Lena Project Notebook
From LMU BioDB 2013
Contents |
Week 12
Gabriel and I performed an import/export cycle on 11/14/2013.
Export Information
- Uniprot: 7.12 minutes
- Version: UniProt release 2013_10 - October 16, 2013
- File:UniprotXML Leishmania 05112013 Gabe Lena.xml
- GO OBO: 6.32 minutes
- Version: Monday, November 04, 2013, 2:03:38 AM
- File:Leishmania 05112013 Gabe Lena.obo-xml.gz
- GOA: 4.54 minutes
- Version: 14 November, 2013
- 12-Nov-2013 11:47 3.0M
- http://ftp.ebi.ac.uk/pub/databases/GO/goa/proteomes/21780.L_major.goa
- File:LeishmaniaGOA 19112013 Lena Gabe.goa
- Name of .gdb file
- Leishmania_05112013_Lena_Gabe.gdb
- File:Leishmania 05112013 Lena Gabe.gdb
Tally Engine
Using XMLPipeDB match to Validate the XML Results from the TallyEngine
Original Row Counts Comparison
- Uniprot has 8041 which is the same the tallycount.
- There were 0 ordered locus, which is the same as the tallycount.
- There were 8315 hits for RefSeq, which is 2 fewer than was seen in the tallycount.

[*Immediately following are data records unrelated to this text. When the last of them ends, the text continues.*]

/-- The reset operands, and the smallest sweep: three cells, the first the sync cell, full volumes. -/
theorem witness_SweepWritesTheSweep :
    (State.reset.ncells.toNat = 10 ∧ State.reset.ppcell.toNat = 10 ∧ State.reset.syncidx.toNat = 9
      ∧ State.reset.freq.toNat = 1000 ∧ State.reset.refvol.toNat = 5000 ∧ State.reset.maxvol.toNat = 9000
      ∧ State.reset.minvol.toNat = 1000)
      ∧ (1000 * 441 = 44100 * 10 ∧ 2 * 10 * 441 ≤ 65536 ∧ 0 < 10 ∧ 440 < 441)
      ∧ (5000 / 10000 : Rat) ≤ 1 ∧ (9000 / 10000 : Rat) ≤ 1 ∧ (1000 / 10000 : Rat) ≤ 1
      ∧ (10000 / 10000 : Rat) ≤ 1 ∧ 3 ≤ 3 ∧ 0 < 3 ∧ 11025 * 4 = 44100 * 1 ∧ 2 * 3 * 4 ≤ 65536 := by
  decide +kernel

theorem witness_TwophWritesTheTone :
    ({ State.reset with dur := 32768 } : State).dur.toNat = 32768 ∧ State.reset.freq.toNat ≠ 0
      ∧ (State.reset.tonevol.toNat : Rat) / 10000 ≤ 1 ∧ 2 * 32768 ≤ 65536 ∧ 16383 < 32768 / 2 ∧ 32768 / 2 ≤ 32767 := by
  decide +kernel

theorem witness_TtoneWritesTheTone :
    ({ State.reset with dur := 32768, tonevol := 10000 } : State).dur.toNat = 32768 ∧ State.reset.freq.toNat ≠ 0
      ∧ ((({ State.reset with dur := 32768, tonevol := 10000 } : State).tonevol.toNat : Nat) : Rat) / 10000 ≤ 1
      ∧ 2 * 32768 ≤ 65536 := by decide +kernel

theorem witness_ToneIsTheRoundedSine : (0 : Rat) ≤ 32767 ∧ (toneCandidates 1 32767).1 = (toneCandidates 1 32767).2 := by
  decide +kernel

theorem witness_ToneRangeAndExactPhases : (0 : Rat) ≤ 32767 ∧ (2 * (22050 : Int)) % 44100 = 0
    ∧ (4 * (11025 : Int)) % (4 * 44100) = 44100 ∧ (4 * (-11025 : Int)) % (4 * 44100) = 3 * 44100 := by decide +kernel

/-- ILEN at and above the capacity, for EXTRACT and CLIPCHK. -/
theorem witness_ExtractWritesTheEvents : ({ State.reset with ilen := 32768 } : State).ilen.toNat ≤ 32768
    ∧ 32768 < ({ State.reset with ilen := 32769 } : State).ilen.toNat := by decide

theorem witness_SyncMachineTransitions :
    (⟨3, 5, 4, .max⟩ : Sample).kind ≠ .zero ∧ (⟨3, 6, 6, .zero⟩ : Sample).kind = .zero ∧ 6 ≤ 6 ∧ 16 ≤ 16
      ∧ ((⟨3, 5, 5, .zero⟩ : Sample).delta < 6 ∨ 16 < (⟨3, 5, 5, .zero⟩ : Sample).delta)
      ∧ 38 ≤ (⟨38, 1, 2, []⟩ : SyncState).syncCount ∧ (⟨42, 1, 0, []⟩ : SyncState).syncCount ≤ 42
      ∧ (⟨38, 1, 2, []⟩ : SyncState).frameEnd ≠ 0 ∧ (⟨37, 1, 2, []⟩ : SyncState).syncCount < 38
      ∧ 42 < (⟨43, 1, 2, []⟩ : SyncState).syncCount := by decide

theorem witness_BucketsAndCellAmplitudes : bucketOf 441 = 0 ∧ bucketOf 442 = 1 ∧ bucketOf 882 = 1 ∧ bucketOf 883 = 2
    ∧ [3, 1, 2] ≠ [] ∧ [3, 1, 2].length ≤ 3 ∧ 2 ≤ [1, 2].length := by decide

theorem witness_CapacityBounds : (List.replicate 32768 (0 : Int)).length ≤ 32768 := by rw [List.length_replicate]

theorem framed_cells : framed.frameAt 0 = linearFrame ∧ 0 < framed.fcnt.toNat ∧ framed.fcnt.toNat ≤ 1 := by decide +kernel

theorem witness_FitWritesTheTrendline : 0 < framed.fcnt.toNat ∧ framed.fcnt.toNat ≤ 1 := framed_cells.2

theorem witness_FitIsLeastSquares : FrameRecord linearFrame := by unfold FrameRecord; decide

/-- The last element of XI, and each reason for a fault. -/
theorem witness_XintWritesTheIntersection :
    255 < ({ framed with fcnt := 256, slope := .val (-1), intercept := .val 2 } : State).fcnt.toNat ∧ (-1 : Rat) ≠ 0
      ∧ framed.fcnt.toNat ≤ 1 ∧ framed.slope = .nan
      ∧ ({ framed with slope := .val 0, intercept := .val 2 } : State).slope = .val 0 := by decide +kernel

/-- Two intersections, and the two reasons for a fault. -/
theorem witness_ResistWritesTheResistance :
    (List.range ({ State.reset with fcnt := 2, xi := (State.reset.xi.set 0 (.val 1)).set 1 (.val 3) } : State).fcnt.toNat).map
        ({ State.reset with fcnt := 2, xi := (State.reset.xi.set 0 (.val 1)).set 1 (.val 3) } : State).xiAt
        = [(1 : Rat), 3].map XR.val
      ∧ State.reset.fcnt = 0 ∧ 0 < framed.fcnt.toNat ∧ framed.xiAt 0 = .nan := by decide +kernel

/-- A resistance above the second entry, so that the scan stops at index 1; one that no entry is below; and NaN. -/
theorem witness_TempWritesTheTemperature :
    State.reset.resistance = .nan
      ∧ (∀ i, 1 ≤ i → i < Config.ntcTable.length → (2522 / 1000 : Rat) ≤ Config.ntcTable.getD i 0)
      ∧ (1 < Config.ntcTable.length ∧ Config.ntcTable.getD 1 0 < Config.ntcTable.getD 0 0)
      ∧ 66 < Config.ntcTable.length ∧ Config.ntcTable.getD 66 0 < 100
      ∧ ∀ j, 1 ≤ j → j < 66 → (100 : Rat) ≤ Config.ntcTable.getD j 0 := by
  have hl := Config.ntcTable_legal.1
  refine ⟨rfl, fun i _ hi => ?_, ⟨by omega, Config.ntcTable_decreasing (by omega) (by omega)⟩, by omega, ?_, fun j _ hj => ?_⟩
  · rw [← Config.ntcTable_last]
    rcases Nat.lt_or_ge i (Config.ntcTable.length - 1) with h | h
    · exact le_of_lt (Config.ntcTable_decreasing h (by omega))
    · rw [show i = Config.ntcTable.length - 1 by omega]
  · rw [← Config.ntcTable_sixtyfive]; exact Config.ntcTable_decreasing (by omega) (by omega)
  · rw [← Config.ntcTable_sixtyfive]
    rcases Nat.lt_or_ge j 65 with h | h
    · exact le_of_lt (Config.ntcTable_decreasing h (by omega))
    · rw [show j = 65 by omega]

theorem witness_TemperatureCornerCases : Config.NtcLegal Config.ntcTable
    ∧ Config.ntcTable.getD 0 0 < Config.ntcTable.getD 0 0 + 1 ∧ 1 + 2 ≤ Config.ntcTable.length ∧ 65 + 2 ≤ Config.ntcTable.length := by
  have := Config.ntcTable_legal.1
  exact ⟨Config.ntcTable_legal, by linarith, by omega, by omega⟩
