/-! ## Image Store (R183) -/

/-- A slot of the Image Store, 0 or 1. -/
abbrev ImageSlot := Fin 2

/-- The nonvolatile contents of a slot: each field is written or erased (R183). -/
structure Slot where
  generation : Option Word
  entries : Option (Vector Word 512)
  windows : Option (Vector Half 13)
  maskMap : Option (Vector Byte 64)
  sourceRecords : Option (Vector (BitVec 24) 12)
  targetRecords : Option (Vector (BitVec 48) 4)
  check : Option Word
  deriving DecidableEq, Repr

/-- What an image holds: one bank's table, the mask map and the link records (R183). -/
structure Image where
  table : Bank
  maskMap : Vector Bool 512
  records : Vector LinkRecord 16
  timers : Vector TimerRecord 4
  deriving DecidableEq, Repr

/-- The SAVE in progress: snapshot, target slot and new generation (R183, R189). -/
structure SaveRun where
  snapshot : Image
  slot : ImageSlot
  generation : Word
  deriving DecidableEq, Repr

/-- The loaded image: its slot and generation (R183). -/
structure LoadedImage where
  slot : ImageSlot
  generation : Word
  deriving DecidableEq, Repr

/-! ## The whole router -/

/-- The state of the router. INVENTORY.md lists every field with the rule that names it. -/
structure State where
  loading : Bool
  bankA : Bank
  bankB : Bank
  active : BankName
  copyState : CopyState
  frozen : Bool
  records : List Record
  pointers : Vector (Option TargetNo) 512
  arriving : Vector (Option PassedEvent) 12
  maskMap : Vector Bool 512
  latches : Vector (Option Origin) 512
  targets : Vector Target 4
  timers : Vector TimerRecord 4
  faults : List FaultRecord
  lostFaults : Nat
  raised : List Raised
  presented : Option Raised
  links : Vector Link 16
  queue : List Request
  current : Option CurrentRequest
  saveRecord : Option SaveRecord
  slots : Vector Slot 2
  summary : Vector (Option Word) 2
  saving : Option SaveRun
  loaded : Option LoadedImage
  draws : Nat
  pending : List Instr
  deriving DecidableEq, Repr

/-- The router never stops with a fault: the guide gives every event in every state an outcome. -/
inductive Fault
  deriving DecidableEq, Repr

/-- Reasons to give a command no meaning. -/
inductive Refusal where
  /-- Raised by an arm of exec for a row not modelled yet; no arm of this model raises it. Safe. -/
  | notModelled (mnemonic : String)
  deriving DecidableEq, Repr

/-! ## Reset values -/

/-- Every entry of the start table (R20). -/
def Entry.start : Entry :=
  { valid := false, vector := 0, level := 0, mode := .merge, queueLimit := 1,
    distribution := .direct, targets := 0 }

/-- Every window of the start table (R20). -/
def Window.start : Window :=
  { base := 0, size := 0 }

/-- The start table (R20). -/
def Bank.start : Bank :=
  { entries := Vector.replicate 512 Entry.start, windows := Vector.replicate 13 Window.start }

/-- No right at all (R161). -/
def Rights.none : Rights :=
  { read := false, write := false, commit := false, control := false }

/-- All four rights (R161). -/
def Rights.all : Rights :=
  { read := true, write := true, commit := true, control := true }

/-- The first three fields of a link record when no image is loaded (R161, R187). -/
def LinkRecord.start (l : LinkNo) : LinkRecord :=
  { rights := if l = 12 then Rights.all else Rights.none, errorLimit := 8, autoRetrain := true }

/-- The last three fields of a link record when no image is loaded (R96, R161, R187). -/
def TimerRecord.start : TimerRecord :=
  { claimTimeout := 32, retries := 3, holdTime := 16 }

/-- The start values: what is loaded when no image is chosen (R187). -/
def Image.start : Image :=
  { table := Bank.start
    maskMap := Vector.replicate 512 false
    records := Vector.ofFn LinkRecord.start
    timers := Vector.replicate 4 TimerRecord.start }

/-- A target after full reset (R94, R127). -/
def Target.reset : Target :=
  { state := .offline, stack := [], threshold := 8, wakeLevel := 7, offer := none, tagCounter := 0,
    claimTimer := none, holdTimer := none, retriesLeft := none, wakeSent := none }

/-- A link after full reset, with its link record, its session number and its sent frames (R162). -/
def Link.reset (record : LinkRecord) (session : Nat) (sent : List Wire) : Link :=
  { state := .down, ingress := [], grant := Config.startGrant, errors := 0, transmit := [],
    trainingTimer := false, quietTimer := false, record := record, session := session, sent := sent }

/-- A slot that has never been written (R183). -/
def Slot.erased : Slot :=
  { generation := none, entries := none, windows := none, maskMap := none, sourceRecords := none,
    targetRecords := none, check := none }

- There were 8315 hits for GeneID, which is 2 fewer than was seen in the tallycount.
Note:Leishmania major does not have "ordered locus names," instead they are tagged as "ORF."
File Management
- To keep the names of our files consistent, we agreed to name files with 1.) an identifier of what the file contains (such as "Uniprot") 2.) Leishmania 3.) the date in format MMDDYYYY 4.) names of Team members.
- An example of our file titles is: UniprotXML Leishmania 05112013 Gabe Lena.xml
- All files are stored on the main page for Leishmania major for ease of access. On the computer, the files are stored in the Downloads file.
System IDs
- OrderedLocusPattern: LmjF##.#### or LmjF_##_#### or LmjF.##.####
- Taxon ID: 5664
Week 13
- I updates the export files. The files now have the proper identification information to be found again. The GOA file had to re-downloaded to a more updated version and now has to be imported.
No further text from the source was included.